>>>>>
/-- What arrives at a sluice of a resident pier: an add to a quiet counter adds, and where it says that its level was cancelled marks the
link entry of a service sluice; an arrive at a home adds to the lead of its member, and the last one closes the phase: phase and leads move,
and every other member is sent a notice; a notice moves a member's phase on and performs its action. Each is answered as performed, and as
misuse in any other mode, an arrive also for a member the home has not, a message of form 11 always (R244). -/
def Sys2Proof.Claims.SluiceArrivals : Prop :=
  ∀ (s : State) (a : SlAdd) (pk src tok : Nat), Claims.Arrives s a pk src tok →
    let n := a.sl.toNat
    let x := getSluice s pk n
    let me := Claims.fld x.action 26 6
    let misuse (i : Instr) : Prop := ∃ s', exec i s = .next s' ∧ (∀ k j, getSluice s' k j = getSluice s k j) ∧ Claims.Acked s' a.frm 5
    (a.form = 0 → a.cancelled = false → Claims.QuietCounter s pk n →
      ∃ s', exec (.sluiceAddArrival a) s = .next s' ∧ (getSluice s' pk n).count = x.count + a.add ∧ Claims.Acked s' a.frm 0 ∧
        (∀ k, k ≠ n → getSluice s' pk k = getSluice s pk k) ∧ Claims.SameMemory s s') ∧
    (a.form = 0 → a.cancelled = true → Claims.QuietCounter s pk n → 496 ≤ n →
      let link := mword (getPier s pk).spad (0x3FF00 + 8 * (n - 496))
      ∃ s', exec (.sluiceAddArrival a) s = .next s' ∧ (getSluice s' pk n).count = x.count + a.add ∧ Claims.Acked s' a.frm 0 ∧
        mword (getPier s' pk).spad (0x3FF00 + 8 * (n - 496)) = (if link.getLsbD 63 then link ||| 2 ^ 60 else link)) ∧
    (a.form = 3 → a.cancelled = false → misuse (.sluiceAddArrival a)) ∧
    (Claims.fld x.action 62 2 ≠ 1 → a.cancelled = false → misuse (.sluiceAddArrival a)) ∧
    (Claims.fld x.action 62 2 = 2 → a.member.toNat < x.leads.length → Claims.NoWaits s pk → Claims.PlainAction x →
      ∃ s', exec (.barrierArriveArrival a) s = .next s' ∧ Claims.Acked s' a.frm 0 ∧
        let l := x.leads.set a.member.toNat ((x.leads.getD a.member.toNat 0 + 1) % 4)
        (0 ∈ l → (getSluice s' pk n).leads = l ∧ (getSluice s' pk n).phase = x.phase) ∧
        (0 ∉ l → (getSluice s' pk n).leads = l.map (· - 1) ∧ (getSluice s' pk n).phase = x.phase + 1 ∧
          ((getPier s pk).outbox.length + x.leads.length ≤ 64 → x.owed = [] →
            ∀ j < x.leads.length, j ≠ me → ∃ e ∈ (getPier s' pk).outbox, e.body =
              .add { mod := pkMod pk, pier := pkLp (if j = a.member.toNat then src else fget x.memberPk j pk), job := jobOf s pk,
                     sl := BitVec.ofNat 9 n, form := 2, member := BitVec.ofNat 6 j, add := 0, cancelled := false, frm := .nobody }))) ∧
    (Claims.fld x.action 62 2 ≠ 2 ∨ x.leads.length ≤ a.member.toNat → misuse (.barrierArriveArrival a)) ∧
    (Claims.fld x.action 62 2 = 3 → Claims.NoWaits s pk → x.action.getLsbD 60 = false →
      ∃ s', exec (.phaseNoticeArrival a) s = .next s' ∧ getSluice s' pk n = { x with phase := x.phase + 1 } ∧ Claims.Acked s' a.frm 0 ∧
        (x.action.getLsbD 61 = true → ∃ b, Claims.Released s s' pk n (Claims.fld x.action 54 6) none b)) ∧
    (Claims.fld x.action 62 2 = 3 → Claims.NoWaits s pk → x.action.getLsbD 60 = true → x.action.getLsbD 61 = false →
      ∃ s' g, exec (.phaseNoticeArrival a) s = .next s' ∧ getSluice s' pk n = { x with phase := x.phase + 1 } ∧ Claims.Acked s' a.frm 0 ∧
        Claims.InOutbox s' pk g ∧ g.cls = x.action.extractLsb' 49 5 ∧ g.dact = x.action.extractLsb' 54 6 ∧ g.kind = 0 ∧ g.sact = 63) ∧
    (Claims.fld x.action 62 2 ≠ 3 → misuse (.phaseNoticeArrival a))

/-- The check of the cycle after a firing: a counter still at its target fires again, any other comes to rest. -/
def Sys2Proof.Claims.SluiceChecksAgain : Prop :=
  ∀ (s : State) (pk n : Nat),
    let x := getSluice s pk n
    Claims.NoWaits s pk → x.again = true →
    ∃ s', exec (.sluiceRecheck pk n) s = .next s' ∧
      (¬(Claims.fld x.action 62 2 = 1 ∧ x.armed = true ∧ Claims.reached x.count x.target) →
        getSluice s' pk n = { x with again := false } ∧ Claims.SameMemory s s') ∧
      (Claims.fld x.action 62 2 = 1 → x.armed = true → Claims.reached x.count x.target → x.firedAt ≠ some s.cycle →
        Claims.PlainAction x → n < 496 → getSluice s' pk n = Claims.fired x s.cycle ∧ Claims.SameMemory s s')

/-- A sluice that is at rest has nothing to check (R59). -/
def Sys2Proof.Claims.SluiceAtRest : Prop :=
  ∀ (s : State) (pk n : Nat), (getSluice s pk n).again = false → exec (.sluiceRecheck pk n) s = .next s

namespace Sys2Proof.Claims

/-- A step is on its way. -/
def Coming (s t : State) (i : Instr) : Prop := ∃ due, s.cycle < due ∧ (due, i) ∈ t.cal

/-- The stream commands and SCANC in the order of their opcodes (R350). -/
def sgForms (m : Mv) : List (Instr × Nat) :=
  [(.sread m, 0), (.swrite m, 1), (.sgath m, 2), (.sscat m, 3), (.sseg m, 4), (.sxch m, 5), (.swld m, 6), (.scanc m, 7)]

/-- The value of q-word `i` of the run. -/
def qw (s : State) (i : Nat) : Word := vsc (readQ (curStrand s) i)

/-- The scratchpad or slice offset of q2 (R253). -/
def sgOffset (s : State) (kind : Nat) : Nat := fld (qw s 2) 0 (if kind = 6 then 20 else 18)

/-- A job's run names a service sluice. -/
def NotItsOwn (s : State) (n : Nat) : Prop := 496 ≤ n ∧ n ≤ 510 ∧ curService s = false

/-- The checks of R351 that a command fails, in their order, each with code and w3. -/
def sgFailures (s : State) (kind : Nat) (t : Word) : List (Prop × Nat × Word) :=
  [(fld t 19 45 ≠ 0, 0x03, t)] ++
  (if kind = 7 then [] else
    [ (kind ≠ 5 ∧ 9 ≤ fld (qw s 2) 36 4, 0x03, qw s 2)
    , (fld (qw s 0) 56 8 ≠ 0, 0x09, qw s 0)
    , (kind ≠ 5 ∧ sgOffset s kind % 64 ≠ 0, 0x07, BitVec.ofNat 64 (sgOffset s kind))
    , (NotItsOwn s (fld (qw s 1) 28 9), 0x0D, BitVec.ofNat 64 (fld (qw s 1) 28 9))
    , (NotItsOwn s (fld (qw s 1) 37 9), 0x0D, BitVec.ofNat 64 (fld (qw s 1) 37 9))
    , (kind = 6 ∧ fld (qw s 2) 20 16 ≠ 0, 0x03, qw s 2) ])

/-- A q-word that the command reads is poisoned (R128). -/
def sgPoison (s : State) (kind : Nat) : Prop :=
  kind ≠ 7 ∧ ∃ i < 6, ¬(kind = 5 ∧ i = 2) ∧ (readQ (curStrand s) i).poison = true

/-- The command of a trigger: who issued it, the q-words and T (R253). -/
structure IsCommand (s : State) (kind : Nat) (t : Word) (n : Nat) (c : StreamCmd) : Prop where
  kind_ : c.kind.toNat = kind
  words : c.q0 = qw s 0 ∧ c.q1 = qw s 1 ∧ c.q2 = qw s 2 ∧ c.q3 = qw s 3 ∧ c.q4 = qw s 4 ∧ c.q5 = qw s 5 ∧ c.t = t
  issuer : c.pk = s.issue.pk ∧ c.strand = s.issue.strand ∧ c.actor = curActorIx s ∧ c.runid = (curStrand s).runid ∧
    c.bundle = s.issue.addr
  entry : c.entry = n ∧ c.tok = s.tok

/-- Elements of a command's array (R253). -/
def inner (c : StreamCmd) : Nat := fld c.q3 0 32
/-- Rows of a command's array. -/
def outer (c : StreamCmd) : Nat := fld c.q4 0 32
/-- Bytes of an element of a format code (R253, R351), for the codes of whole bytes. -/
def elementBytes (f : Nat) : Nat := if f ≤ 1 then 2 else if f = 6 then 4 else if f = 7 then 8 else 1

/-- An extension record is named (R254). -/
def Extended (c : StreamCmd) : Prop := c.kind.toNat < 2 ∧ c.q5 ≠ 0
/-- Bytes that a command of two dimensions moves; two E2M1 elements make a byte. -/
def streamBytes (c : StreamCmd) : Nat :=
  if fld c.q2 36 4 = 4 then inner c / 2 * outer c else inner c * outer c * elementBytes (fld c.q2 36 4)

/-- A(e) of R254 for the element of packed byte `b`, whole-byte elements. -/
def elemAt (c : StreamCmd) (b : Nat) : Int :=
  let e := b / elementBytes (fld c.q2 36 4)
  (c.q0.toNat : Int) + (e / inner c : Nat) * (c.q4.extractLsb' 32 32 : BitVec 32).toInt +
    (e % inner c : Nat) * (c.q3.extractLsb' 32 32 : BitVec 32).toInt

/-- The address of packed byte `b`. -/
def byteVa (c : StreamCmd) (b : Nat) : Word := BitVec.ofInt 64 (elemAt c b + (b % elementBytes (fld c.q2 36 4) : Nat))

/-- A command reaches an abutment that knows no stream of its identity and refuses nothing (R191, R258, R351). -/
structure Acceptable (s : State) (m a : Nat) (c : StreamCmd) : Prop where
  base : c.q0.getLsbD 55 = false
  list : c.kind.toNat = 2 ∨ c.kind.toNat = 3 ∨ Extended c → c.q5.getLsbD 55 = false
  halves : c.kind.toNat ≠ 5 → fld c.q2 36 4 = 4 → inner c % 2 = 0
  fresh : ∀ e ∈ (getAbut s m a).ctxs, ∀ t, e.2 = some t →
    ¬(t.cmd.pk = c.pk ∧ t.cmd.actor = c.actor ∧ fld t.cmd.t 7 10 = fld c.t 7 10)
  waiting : ∀ d ∈ (getAbut s m a).queue, ¬(d.pk = c.pk ∧ d.actor = c.actor ∧ fld d.t 7 10 = fld c.t 7 10)
  saved : ∀ e ∈ (getAbut s m a).savedCtxs, ¬(e.2.cmd.pk = c.pk ∧ e.2.cmd.actor = c.actor ∧ fld e.2.cmd.t 7 10 = fld c.t 7 10)
  segments : c.kind.toNat = 4 → fld c.q5 55 9 ≠ 0
  slice : c.kind.toNat = 6 → fld c.q2 0 20 + 64 * ((streamBytes c + 63) / 64) ≤ 0x100000
  exchange : c.kind.toNat = 5 → (∃ b < 32, fld c.q4 0 32 = 2 ^ b) ∧ fld c.q5 0 12 ≠ 0 ∧ fld c.q5 12 4 ≤ 6 ∧
    c.q0.toNat % 2 ^ fld c.q5 12 4 = 0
<<<<<
◆ Activity:
From the material above, set down exactly the lines between the line holding "poisoned (R128). -/" and the line holding "T (R253). -/", inclusive. Include nothing else.

◆ Result:
/-- A q-word that the command reads is poisoned (R128). -/
def sgPoison (s : State) (kind : Nat) : Prop :=
  kind ≠ 7 ∧ ∃ i < 6, ¬(kind = 5 ∧ i = 2) ∧ (readQ (curStrand s) i).poison = true

/-- The command of a trigger: who issued it, the q-words and T (R253). -/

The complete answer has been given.